◆ Your objective
Output only the lines of the entries that follow, starting at the one with "simp only [Entry.holdsRun, decide_eq_true_eq] at hh" and running down to the one with "rw [List.getElem?_append, List.getElem?_append]", both included and unchanged.
-----
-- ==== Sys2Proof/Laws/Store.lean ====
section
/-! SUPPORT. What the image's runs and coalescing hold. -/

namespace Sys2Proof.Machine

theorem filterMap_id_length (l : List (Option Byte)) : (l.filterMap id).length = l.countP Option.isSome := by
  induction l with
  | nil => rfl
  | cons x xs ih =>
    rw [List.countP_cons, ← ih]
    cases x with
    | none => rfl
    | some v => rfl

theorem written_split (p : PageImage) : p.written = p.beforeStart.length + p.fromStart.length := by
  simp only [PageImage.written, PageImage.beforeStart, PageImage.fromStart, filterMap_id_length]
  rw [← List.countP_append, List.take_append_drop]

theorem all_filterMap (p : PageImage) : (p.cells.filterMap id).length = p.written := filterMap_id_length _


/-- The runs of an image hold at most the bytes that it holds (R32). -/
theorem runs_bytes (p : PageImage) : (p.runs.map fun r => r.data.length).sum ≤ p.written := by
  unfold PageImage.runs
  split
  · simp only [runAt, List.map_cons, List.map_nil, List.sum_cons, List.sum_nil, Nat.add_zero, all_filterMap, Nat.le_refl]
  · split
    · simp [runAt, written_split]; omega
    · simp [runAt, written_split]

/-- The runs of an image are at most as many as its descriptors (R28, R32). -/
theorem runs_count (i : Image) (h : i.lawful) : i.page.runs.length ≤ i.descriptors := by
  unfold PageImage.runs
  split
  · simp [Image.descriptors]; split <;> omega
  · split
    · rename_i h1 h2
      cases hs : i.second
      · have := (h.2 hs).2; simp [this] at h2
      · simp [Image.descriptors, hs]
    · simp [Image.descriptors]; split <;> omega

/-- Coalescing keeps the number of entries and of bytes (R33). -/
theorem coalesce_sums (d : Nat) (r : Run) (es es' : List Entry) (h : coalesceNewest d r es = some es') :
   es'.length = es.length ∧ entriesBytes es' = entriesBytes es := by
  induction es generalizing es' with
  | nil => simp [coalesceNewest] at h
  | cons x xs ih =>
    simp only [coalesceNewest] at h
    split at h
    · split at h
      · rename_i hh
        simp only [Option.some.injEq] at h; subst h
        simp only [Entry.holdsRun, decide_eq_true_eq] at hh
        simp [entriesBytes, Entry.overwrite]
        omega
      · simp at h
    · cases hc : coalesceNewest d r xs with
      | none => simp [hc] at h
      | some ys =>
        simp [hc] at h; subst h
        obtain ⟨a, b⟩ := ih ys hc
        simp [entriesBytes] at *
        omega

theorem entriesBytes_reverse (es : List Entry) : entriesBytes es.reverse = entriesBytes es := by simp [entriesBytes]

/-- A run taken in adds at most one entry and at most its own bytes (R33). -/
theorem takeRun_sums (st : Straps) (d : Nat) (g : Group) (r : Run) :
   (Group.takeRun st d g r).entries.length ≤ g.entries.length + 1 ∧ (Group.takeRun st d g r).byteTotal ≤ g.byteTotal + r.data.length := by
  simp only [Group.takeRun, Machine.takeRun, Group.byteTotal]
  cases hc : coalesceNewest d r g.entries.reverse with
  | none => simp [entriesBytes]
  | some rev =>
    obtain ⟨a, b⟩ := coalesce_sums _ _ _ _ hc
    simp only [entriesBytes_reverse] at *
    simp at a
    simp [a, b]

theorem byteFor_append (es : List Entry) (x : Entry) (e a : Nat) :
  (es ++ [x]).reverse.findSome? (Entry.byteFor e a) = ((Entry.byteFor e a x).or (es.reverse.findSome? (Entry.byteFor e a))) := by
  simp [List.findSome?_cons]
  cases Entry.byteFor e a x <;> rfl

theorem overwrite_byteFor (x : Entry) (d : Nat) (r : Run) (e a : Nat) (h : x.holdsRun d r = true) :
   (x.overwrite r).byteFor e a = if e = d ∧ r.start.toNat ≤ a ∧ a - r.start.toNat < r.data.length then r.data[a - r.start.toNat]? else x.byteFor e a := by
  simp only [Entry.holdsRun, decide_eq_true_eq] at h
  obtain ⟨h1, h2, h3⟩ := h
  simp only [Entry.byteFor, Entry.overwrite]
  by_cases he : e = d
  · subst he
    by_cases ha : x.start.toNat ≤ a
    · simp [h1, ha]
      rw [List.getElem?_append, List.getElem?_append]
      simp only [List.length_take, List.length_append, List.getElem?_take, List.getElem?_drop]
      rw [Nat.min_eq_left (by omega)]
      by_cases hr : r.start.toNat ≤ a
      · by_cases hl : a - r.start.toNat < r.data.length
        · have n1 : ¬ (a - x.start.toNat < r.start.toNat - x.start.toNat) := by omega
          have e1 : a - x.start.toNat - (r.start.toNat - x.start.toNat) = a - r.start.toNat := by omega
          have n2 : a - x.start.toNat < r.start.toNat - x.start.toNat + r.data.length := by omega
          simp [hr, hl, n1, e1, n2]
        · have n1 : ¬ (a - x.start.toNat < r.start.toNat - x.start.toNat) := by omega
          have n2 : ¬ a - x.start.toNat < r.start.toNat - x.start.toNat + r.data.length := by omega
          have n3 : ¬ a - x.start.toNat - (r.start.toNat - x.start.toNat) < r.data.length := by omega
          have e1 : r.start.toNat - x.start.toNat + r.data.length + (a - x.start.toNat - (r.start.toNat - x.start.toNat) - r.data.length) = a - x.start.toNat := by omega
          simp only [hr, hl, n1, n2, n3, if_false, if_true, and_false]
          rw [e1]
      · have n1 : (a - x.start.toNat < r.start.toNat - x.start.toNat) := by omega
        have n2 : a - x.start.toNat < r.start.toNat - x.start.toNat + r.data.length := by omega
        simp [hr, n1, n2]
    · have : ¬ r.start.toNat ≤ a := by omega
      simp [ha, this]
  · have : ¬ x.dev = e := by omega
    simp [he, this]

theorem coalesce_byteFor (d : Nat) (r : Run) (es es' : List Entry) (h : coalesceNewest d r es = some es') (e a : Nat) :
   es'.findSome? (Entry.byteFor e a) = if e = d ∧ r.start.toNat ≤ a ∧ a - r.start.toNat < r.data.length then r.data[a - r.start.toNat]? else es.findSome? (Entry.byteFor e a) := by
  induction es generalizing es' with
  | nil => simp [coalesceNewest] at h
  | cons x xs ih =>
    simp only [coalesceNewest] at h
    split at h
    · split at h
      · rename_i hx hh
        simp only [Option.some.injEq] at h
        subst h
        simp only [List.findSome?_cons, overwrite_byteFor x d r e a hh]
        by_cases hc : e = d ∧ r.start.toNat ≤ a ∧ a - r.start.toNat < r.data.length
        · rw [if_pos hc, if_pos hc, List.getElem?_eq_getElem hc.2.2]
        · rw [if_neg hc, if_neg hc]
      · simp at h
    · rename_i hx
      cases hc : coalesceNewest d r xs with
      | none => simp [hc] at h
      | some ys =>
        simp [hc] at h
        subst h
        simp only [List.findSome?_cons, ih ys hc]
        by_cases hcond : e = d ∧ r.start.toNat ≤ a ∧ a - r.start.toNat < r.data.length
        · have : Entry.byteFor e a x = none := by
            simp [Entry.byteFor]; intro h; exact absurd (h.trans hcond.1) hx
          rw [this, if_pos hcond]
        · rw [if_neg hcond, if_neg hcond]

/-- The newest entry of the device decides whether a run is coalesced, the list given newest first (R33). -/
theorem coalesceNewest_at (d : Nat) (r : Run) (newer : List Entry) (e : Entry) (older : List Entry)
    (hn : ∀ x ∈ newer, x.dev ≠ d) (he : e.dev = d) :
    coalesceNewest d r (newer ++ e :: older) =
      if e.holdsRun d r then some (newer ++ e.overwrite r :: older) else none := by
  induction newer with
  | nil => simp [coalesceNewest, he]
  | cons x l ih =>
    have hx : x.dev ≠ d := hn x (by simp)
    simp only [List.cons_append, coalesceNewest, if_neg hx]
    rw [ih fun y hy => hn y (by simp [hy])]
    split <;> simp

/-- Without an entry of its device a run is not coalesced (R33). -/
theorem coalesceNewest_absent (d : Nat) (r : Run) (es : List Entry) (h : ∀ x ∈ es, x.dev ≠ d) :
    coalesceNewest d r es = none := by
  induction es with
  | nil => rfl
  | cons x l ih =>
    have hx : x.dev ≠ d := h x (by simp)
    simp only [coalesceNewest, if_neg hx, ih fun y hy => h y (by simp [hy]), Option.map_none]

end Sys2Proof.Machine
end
-----
◆ Solution
        simp only [Entry.holdsRun, decide_eq_true_eq] at hh
        simp [entriesBytes, Entry.overwrite]
        omega
      · simp at h
    · cases hc : coalesceNewest d r xs with
      | none => simp [hc] at h
      | some ys =>
        simp [hc] at h; subst h
        obtain ⟨a, b⟩ := ih ys hc
        simp [entriesBytes] at *
        omega

theorem entriesBytes_reverse (es : List Entry) : entriesBytes es.reverse = entriesBytes es := by simp [entriesBytes]

/-- A run taken in adds at most one entry and at most its own bytes (R33). -/
theorem takeRun_sums (st : Straps) (d : Nat) (g : Group) (r : Run) :
   (Group.takeRun st d g r).entries.length ≤ g.entries.length + 1 ∧ (Group.takeRun st d g r).byteTotal ≤ g.byteTotal + r.data.length := by
  simp only [Group.takeRun, Machine.takeRun, Group.byteTotal]
  cases hc : coalesceNewest d r g.entries.reverse with
  | none => simp [entriesBytes]
  | some rev =>
    obtain ⟨a, b⟩ := coalesce_sums _ _ _ _ hc
    simp only [entriesBytes_reverse] at *
    simp at a
    simp [a, b]

theorem byteFor_append (es : List Entry) (x : Entry) (e a : Nat) :
  (es ++ [x]).reverse.findSome? (Entry.byteFor e a) = ((Entry.byteFor e a x).or (es.reverse.findSome? (Entry.byteFor e a))) := by
  simp [List.findSome?_cons]
  cases Entry.byteFor e a x <;> rfl

theorem overwrite_byteFor (x : Entry) (d : Nat) (r : Run) (e a : Nat) (h : x.holdsRun d r = true) :
   (x.overwrite r).byteFor e a = if e = d ∧ r.start.toNat ≤ a ∧ a - r.start.toNat < r.data.length then r.data[a - r.start.toNat]? else x.byteFor e a := by
  simp only [Entry.holdsRun, decide_eq_true_eq] at h
  obtain ⟨h1, h2, h3⟩ := h
  simp only [Entry.byteFor, Entry.overwrite]
  by_cases he : e = d
  · subst he
    by_cases ha : x.start.toNat ≤ a
    · simp [h1, ha]
      rw [List.getElem?_append, List.getElem?_append]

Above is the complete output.